HARLINGEN — It has been said that we don’t choose the things we believe in, they choose us.

For Delia Gutierrez, that might very well be what happened.

“Becoming a teacher wasn’t a lifelong dream for me,” said Gutierrez, 51, who has taught fourth grade in the same Ben Milam Elementary School classroom for 13 years.

So she hadn’t planned to become a teacher, but she now has a master’s degree in curriculum and instruction.

“I started volunteering at Ben Milam when my son was four,” she said. “He’s 32 right now.”

She was in no hurry to proceed faster than her natural flow of ideas and experience instructed. She served quietly, diligently in this capacity for nine years. In the latter part of this tenure, she was invited to a conference where she met Jose Luis Cavazos, director of parental involvement/dropout prevention for the Harlingen school district.
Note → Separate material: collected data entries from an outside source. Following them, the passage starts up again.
/-- Field ranges (code 0x09), in image order. -/
def mzRanges (im : Bytes) (m : Mizon) : Option MzErr :=
  let r (e : Bytes) (off : Nat) (lo hi : Int) (d : Nat) : Bool × Nat := (inRange (fld e off 8) lo hi d, off)
  overSections [
    firstField 0 0 [(fld im 8 4 != 0, 8)],
    overEntries im 1 fun _ e => [r e 0 (-20) 40 1],
    overEntries im 2 fun _ e => [r e 8 0 10000000 1],
    overEntries im 3 fun _ e =>
      [(decide (fld e 4 1 ≤ 2), 4), (decide (fld e 5 1 ≤ 1), 5), r e 8 (-500) 5000 1,
       r e 16 0 (if fld e 5 1 = 1 then 4000000 else 0) 1, r e 24 (-100) 100 1],
    overEntries im 4 fun _ e => [(fFinite f64 (fld e 16 8), 16)],
    overEntries im 5 fun _ e =>
      [r e 0 1 200000 10, r e 8 10 2000 1000,
       (fFinite f64 (fld e 16 8) && fle f64 0 (fld e 16 8) &&
         fle f64 (fld e 16 8) (fmul f64 (fRat 5 100) (fld e 8 8)), 16),
       r e 24 0 10 1, r e 32 0 1000 1],
    overEntries im 6 fun _ e =>
      [(posTo (fld e 8 8) 2500000, 8), (fFinite f64 (fld e 16 8), 16),
       (fFinite f64 (fld e 24 8) && fle f64 (fld e 24 8) 0, 24), (posTo (fld e 32 8) 500, 32), r e 40 5 100 100],
    overEntries im 7 fun _ e =>
      [(decide (fld e 0 1 ≤ 2), 0), (fld e 2 1 == 0 || fld e 0 1 == 2, 2), r e 8 1 100000 10,
       (fld e 0 1 == 2 || inRange (fld e 16 8) 10 1000 1, 16), r e 24 0 1 1],
    overEntries im 8 fun _ e => (List.range 11).map fun k =>
      let v := fld e (8 * k) 8
      (fFinite f64 v && (if k = 0 then fle f64 (fRat 1 1000) v else fle f64 (fld e (8 * (k - 1)) 8) v) &&
        (k != 10 || feq f64 v (fNat 1)), 8 * k),
    overEntries im 9 fun _ e =>
      [(decide (fld e 0 2 ≤ 2047), 0), r e 8 1 10000 10, r e 16 0 1000000000 1, r e 24 0 1000000 1,
       r e 32 0 20000000 1, r e 40 10 1000 1],
    overEntries im 10 fun _ e =>
      [(decide (fld e 0 1 ≤ 4), 0), r e 8 0 1000000000 1,
       (fFinite f64 (fld e 16 8) && fle f64 0 (fld e 16 8) && fle f64 (fld e 16 8) (fld e 24 8), 16),
       (posTo (fld e 24 8) 500000000, 24), r e 32 20 180 1, (posTo (fld e 40 8) 2000, 40)],
    overEntries im 11 fun _ e =>
      [(decide (4 ≤ fld e 0 1) && decide (fld e 0 1 ≤ 16), 0), r e 8 1 100000 1, r e 16 0 1000000 1,
       (fFinite f64 (fld e 24 8) && flt f64 0 (fld e 24 8), 24), (fFinite f64 (fld e 32 8) && flt f64 0 (fld e 32 8), 32),
       r e 40 0 1000000000 1],
    overEntries im 12 fun i e =>
      [(decide (1 ≤ fld e 0 1) && decide (fld e 0 1 ≤ 4), 0), (decide (fld e 2 2 ≤ srcMax (fld e 0 1)), 2),
       (decide (1 ≤ fld e 4 1) && decide (fld e 4 1 ≤ 9), 4), (fld e 5 1 == 0 || fld e 4 1 == 9, 5),
       ((m.binds[i]?).all (sigmaOk m), 8)]]

/-- Indices (code 0x0A). -/
def mzIndices (im : Bytes) : Option MzErr :=
  let z := mzCount im 1
  overSections [
    overEntries im 3 fun _ e => [(decide (fld e 6 2 < z), 6)],
    overEntries im 5 fun _ e => [(decide (fld e 40 2 ≤ 1024), 40)],
    overEntries im 6 fun _ e => [(decide (fld e 0 1 < mzCount im 2), 0)],
    overEntries im 7 fun _ e => [(fld e 0 1 != 2 || decide (fld e 2 1 < mzCount im 8), 2)],
    overEntries im 11 fun _ e => [(decide (fld e 2 2 < z), 2)]]

/-- The nodes reached from a set in one pass over the branches, either way. -/
def spread (m : Mizon) (seen : List Nat) : List Nat :=
  m.branches.foldl (fun a b =>
    if a.contains b.src && !a.contains b.dst then b.dst :: a
    else if a.contains b.dst && !a.contains b.src then b.src :: a else a) seen

/-- The nodes connected to a set. -/
def reachAll (m : Mizon) : Nat → List Nat → List Nat
  | 0, seen => seen
  | n + 1, seen =>
    let next := spread m seen
    if next.length = seen.length then seen else reachAll m n next

/-- Connection to a pressure reference node (code 0x0C, R106). -/
def mzConnected (m : Mizon) : Option MzErr :=
  let refs := (List.range m.nodes.length).filter fun n => (m.nodes[n]?).any fun x => x.kind == 1
  let seen := reachAll m m.nodes.length refs
  ((List.range m.nodes.length).find? fun n => !seen.contains n).map fun n => (3, n, 0)

/-- The quantity that a field of a source may bind: a substation field by *Report fields*, the one value of an analog
input any, a thermal field by its quantity, an axis opening (R120, R225, R375, R404). -/
def fieldFits (src field qty : Nat) : Bool :=
  match src, field with
  | 1, 0 => qty == 2
  | 1, 1 => qty == 2
  | 1, 2 => qty == 3
  | 1, 3 => qty == 4
  | 1, 4 => qty == 1
  | 1, 5 => qty == 1
  | 1, 6 => qty == 8
  | 1, 7 => qty == 5
  | 2, 0 => true
  | 3, 0 => qty == 3
  | 3, 1 => qty == 2
  | 3, 2 => qty == 2
  | 3, 3 => qty == 8
  | 4, 0 => qty == 5
  | _, _ => false

/-- The target of a binding fits its quantity. -/
def targetFits (m : Mizon) (b : MBind) : Bool :=
  let type := (m.branches[b.target]?).elim 0 (·.type)
  match b.qty with
  | 1 => decide (b.target < m.nodes.length)
  | 2 => decide (b.target < m.nodes.length)
  | 3 => decide (b.target < m.branches.length)
  | 4 => decide (b.target < m.branches.length)
  | 5 => type == 3 || type == 4
  | 6 => type == 2
  | 7 => decide (b.target < m.zones.length)
  | 8 => type == 4 || type == 5 || type == 6
  | 9 => type == 6 && ((m.branches[b.target]?).bind fun x => m.stores[x.elem]?).any fun x => decide (b.sub < x.layers)
  | _ => false

/-- Bindings (code 0x0D): source, field, quantity and target fit, and an exact input has one binding. -/
def mzBindings (m : Mizon) : Option MzErr :=
  (m.binds.zipIdx).findSome? fun c =>
    let b := c.1
    if !fieldFits b.src b.field b.qty then some (12, c.2, 1)
    else if !targetFits m b then some (12, c.2, 6)
    else if isExact m b && (m.binds.take c.2).any (fun x => x.qty == b.qty && x.target == b.target) then some (12, c.2, 6)
    else none

/-- Pumps without a speed binding, substations without opening and flow binding (code 0x0E). -/
def mzInputs (m : Mizon) : Option MzErr :=
  let branchOf (t e : Nat) : Nat := (m.branches.findIdx? fun b => b.type == t && b.elem == e).getD 0
  overSections [
    ((List.range m.pumps.length).find? fun k => !hasBind m 6 (branchOf 2 k)).map fun k => (6, k, 0),
    ((List.range m.substs.length).find? fun k =>
      !hasBind m 5 (branchOf 4 k) && !hasBind m 3 (branchOf 4 k)).map fun k => (9, k, 0)]

/-- The validation of an image: code, section, entry, field; all 0 if it is valid (R126). Reserved fields of entries can be
told only where the counts place them within the image (log entry 32). -/
def mzValidate (im : Bytes) : Nat × MzErr :=
  let n := im.length
  let m := mzParse im
  let placed := mzLength im == n
  let steps : List (Nat × (Unit → Option MzErr)) := [
    (1, fun _ => if crc32c (im.take (n - 4)) = fld im (n - 4) 4 then none else some (13, 0, 0)),
    (2, fun _ => overSections [
      firstField 0 0 [(fld im 0 4 == 0x314E5A4D, 0), (fld im 4 2 == 0x0100, 4), (fld im 6 2 == 0, 6)],
      mzReserved im]),
    (3, fun _ => overSections [
      firstField 0 0 (mzCap.map fun c => (decide (fld im c.1 4 ≤ c.2) && (c.1 != 60 || fld im 60 4 != 0), c.1))]),
    (4, fun _ => if placed then none else some (0, 0, 0)),
    (5, fun _ => overSections [dupEntry im 2 4, dupEntry im 3 4, dupEntry im 4 4]),
    (6, fun _ => overEntries im 4 fun _ e =>
      [(decide (fld e 4 2 < mzCount im 3), 4), (decide (fld e 6 2 < mzCount im 3) && fld e 6 2 != fld e 4 2, 6)]),
    (7, fun _ => mzElements im),
    (8, fun _ => mzSides im),
    (9, fun _ => mzRanges im m),
    (0x0A, fun _ => mzIndices im),
    (0x0B, fun _ => dupEntry im 9 2),
    (0x0C, fun _ => mzConnected m),
    (0x0D, fun _ => mzBindings m),
    (0x0E, fun _ => mzInputs m)]
  match steps.findSome? fun s => (s.2 ()).map fun e => (s.1, e) with
  | some r => r
  | none => (0, (0, 0, 0))

end Sys2Proof.Machine
end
“Because I had volunteered so long, he said he had openings,” she recalled. “I said that would be something I’d like to do.”

Thus began the next level of her trajectory as an educator. She was in fact now an educator of parents, providing valuable information on how they could better assist their children/students at home. In this capacity she built on her experiences for another six years.
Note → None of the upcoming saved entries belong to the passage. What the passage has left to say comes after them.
/-- One inner step: the cycle with its new column, the next basis vector unrefined and its norm; none where a rotation has no
denominator. -/
def gmresStep (q : KrylovIn) (c : Gmres) : Except KErr (Option (Gmres × List Nat × Nat)) := do
  let z ← q.apply (c.basis.headD [])
  let w ← spmv q.a z
  let hw ← gramSchmidt c.basis.reverse w
  let hn ← norm2 hw.2
  let col ← rotateColumn c.rots hw.1
  let aa ← scalar (fmul f64 col.2 col.2)
  let bb ← scalar (fma f64 hn hn aa)
  let den ← scalar (fsqrt f64 bb)
  if feq f64 den 0 then pure none else
  let cs ← scalar (fdiv f64 col.2 den)
  let sn ← scalar (fdiv f64 hn den)
  let top := c.g.headD 0
  let g1 ← scalar (fmul f64 cs top)
  let g2 ← scalar (fmul f64 sn top)
  pure (some ({ c with
    cols := c.cols ++ [col.1 ++ [den]], rots := c.rots ++ [(cs, sn)], g := fneg f64 g2 :: g1 :: c.g.drop 1,
    norm := fabs f64 g2 }, hw.2, hn))

/-- The recurrence of GMRES, restarted when a cycle has RESTART columns. -/
def gmresLoop (q : KrylovIn) : Nat → Nat → Gmres → Except KErr KrylovEnd
  | 0, k, c => do
    let x ← inIter k c.norm (gmresForm q c)
    pure ⟨x, kLimit, k, c.norm⟩
  | left + 1, k, c => do
    match ← inIter k c.norm (gmresStep q c) with
    | none =>
      let x ← inIter k c.norm (gmresForm q c)
      pure ⟨x, kBreakdown, k, c.norm⟩
    | some (d, w, hn) =>
      if fle f64 d.norm q.tol then
        let x ← inIter (k + 1) d.norm (gmresForm q d)
        pure ⟨x, kConverged, k + 1, d.norm⟩
      else if feq f64 hn 0 then
        let x ← inIter (k + 1) d.norm (gmresForm q d)
        pure ⟨x, kBreakdown, k + 1, d.norm⟩
      else if d.cols.length = q.restart then
        let x ← inIter (k + 1) d.norm (gmresForm q d)
        if left = 0 then pure ⟨x, kLimit, k + 1, d.norm⟩ else
        match ← inIter (k + 1) d.norm (gmresBegin q x) with
        | none => pure ⟨x, kBreakdown, k + 1, d.norm⟩
        | some e => gmresLoop q left (k + 1) e
      else
        let v ← inIter (k + 1) d.norm (divK w hn)
        gmresLoop q left (k + 1) { d with basis := v :: d.basis }

/-- GMRES. -/
def gmresStart (q : KrylovIn) (limit : Nat) (x : List Nat) (r0 : Nat) : Except KErr KrylovEnd := do
  match ← gmresBegin q x with
  | none => pure ⟨x, kBreakdown, 0, r0⟩
  | some c => gmresLoop q limit 0 c

/-- What an iteration of MINRES carries: Lanczos vectors, directions and the scalars of the rotation. -/
structure Minres where
  x : List Nat
  r1 : List Nat
  r2 : List Nat
  y : List Nat
  w : List Nat
  w2 : List Nat
  beta : Nat
  oldb : Nat
  dbar : Nat
  epsln : Nat
  phibar : Nat
  cs : Nat
  sn : Nat
  deriving DecidableEq, Repr

/-- The Lanczos half of an iteration of MINRES: v, α, and the next vectors with their β². -/
def lanczos (q : KrylovIn) (k : Nat) (c : Minres) : Except KErr (List Nat × Nat × List Nat × List Nat × Nat) := do
  let v ← divK c.y c.beta
  let av ← spmv q.a v
  let t ← (if k = 0 then pure av else do
    let f ← scalar (fdiv f64 c.beta c.oldb)
    axpyK (fneg f64 f) c.r1 av)
  let alfa ← dotK v t
  let f ← scalar (fdiv f64 alfa c.beta)
  let r ← axpyK (fneg f64 f) c.r2 t
  let y ← q.apply r
  let bb ← dotK r y
  pure (v, alfa, r, y, bb)

/-- The recurrence of MINRES (Paige and Saunders). -/
def minresLoop (q : KrylovIn) : Nat → Nat → Minres → Except KErr KrylovEnd
  | 0, k, c => .ok ⟨c.x, kLimit, k, c.phibar⟩
  | left + 1, k, c => do
    if feq f64 c.beta 0 then pure ⟨c.x, kBreakdown, k, c.phibar⟩ else
    let l ← inIter k c.phibar (lanczos q k c)
    let (v, alfa, r, y, bb) := l
    let beta ← inIter k c.phibar (scalar (fsqrt f64 bb))
    let delta ← inIter k c.phibar (rotate c.cs c.sn c.dbar alfa)
    let gbar := fneg f64 delta.2
    let eps ← inIter k c.phibar (scalar (fmul f64 c.sn beta))
    let cb ← inIter k c.phibar (scalar (fmul f64 c.cs beta))
    let gg ← inIter k c.phibar (scalar (fmul f64 gbar gbar))
    let g2 ← inIter k c.phibar (scalar (fma f64 beta beta gg))
    let gamma ← inIter k c.phibar (scalar (fsqrt f64 g2))
    if feq f64 gamma 0 then pure ⟨c.x, kBreakdown, k, c.phibar⟩ else
    let cs ← inIter k c.phibar (scalar (fdiv f64 gbar gamma))
    let sn ← inIter k c.phibar (scalar (fdiv f64 beta gamma))
    let phi ← inIter k c.phibar (scalar (fmul f64 cs c.phibar))
    let phibar ← inIter k c.phibar (scalar (fmul f64 sn c.phibar))
    let u ← inIter k c.phibar (axpyK (fneg f64 c.epsln) c.w2 v)
    let u ← inIter k c.phibar (axpyK (fneg f64 delta.1) c.w u)
    let w ← inIter k c.phibar (divK u gamma)
    let x ← inIter k c.phibar (axpyK phi w c.x)
    if fle f64 (fabs f64 phibar) q.tol then pure ⟨x, kConverged, k + 1, fabs f64 phibar⟩ else
    minresLoop q left (k + 1)
      { x := x, r1 := c.r2, r2 := r, y := y, w := w, w2 := c.w, beta := beta, oldb := c.beta, dbar := fneg f64 cb, epsln := eps,
        phibar := phibar, cs := cs, sn := sn }

/-- MINRES. -/
def minresStart (q : KrylovIn) (limit : Nat) (x r : List Nat) : Except KErr KrylovEnd := do
  let y ← q.apply r
  let bb ← dotK r y
  let beta ← scalar (fsqrt f64 bb)
  let z := zeroVec x.length
  minresLoop q limit 0
    { x := x, r1 := r, r2 := r, y := y, w := z, w2 := z, beta := beta, oldb := 0, dbar := 0, epsln := 0, phibar := beta,
      cs := 0xBFF0000000000000, sn := 0 }

/-- A Krylov kernel (R153, R155, R156): its start `x0` unless X0_ZERO, TOLERANCE relative to ‖b‖₂ if REL_TOL, its recurrence, and
RES_TRUE of the x that it commits. -/
def krylovK (code : Nat) (a : SMat) (m : Factor) (b x0 : List Nat) (relTol x0Zero p32 : Bool) (tol restart limit : Nat) :
    Except KErr KOut := do
  let x := if x0Zero then zeroVec a.length else x0
  let r ← residualK a b x
  let r0 ← norm2 r
  let bn ← withNorms r0 r0 (if relTol then norm2 b else pure 0)
  let t ← withNorms r0 r0 (if relTol then fin64 0 (fmul f64 tol bn) else pure tol)
  let q : KrylovIn := { a := a, m := m, p32 := p32, mag := code == 0x13, b := b, tol := t, restart := restart }
  let e ← withNorms r0 r0 (match code with
    | 0x11 => bicgStart q limit x r r0
    | 0x12 => gmresStart q limit x r0
    | 0x13 => minresStart q limit x r
    | _ => pcgStart q limit x r r0)
  let res ← withNorms r0 e.norm (withIters e.iters (residualK a b e.x))
  let rt ← withNorms r0 e.norm (withIters e.iters (norm2 res))
  pure { KOut.plain with
    flags := e.flag, iters := e.iters, resInitial := r0, resRec := e.norm, resTrue := rt, vecs := [e.x] }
During this time, she began attending school to become a teacher. Her new work as a truant officer provided more focus to her vision. In this capacity, she met with students struggling with attendance and sought to convince them to return to class. And that’s when she found her true passion, her mission.

“I decided I wanted to go to school and make a difference while they were younger instead of waiting until they were teenagers,” she said.

So that’s when she pursued her education with a sense of purpose.

In 2008, she earned her bachelor’s degree in early childhood through fourth grade from the University of Texas – Brownsville, now part of the University of Texas Rio Grande Valley.

And it didn’t stop there.

She observed how many students struggled with mathematics. Desiring to address that specific challenge, she followed up in 2016 with a master’s degree in curriculum and instruction with an emphasis in math.

“I love being in the classroom,” she said. “I love being with the kids. I’m hoping that I make an impact on the children that I work with and that they become successful citizens.”

And the song keeps playing, a new verse and even a new chorus. One recent afternoon she was on her way to Jefferson Elementary School to serve as monitor for a UIL event.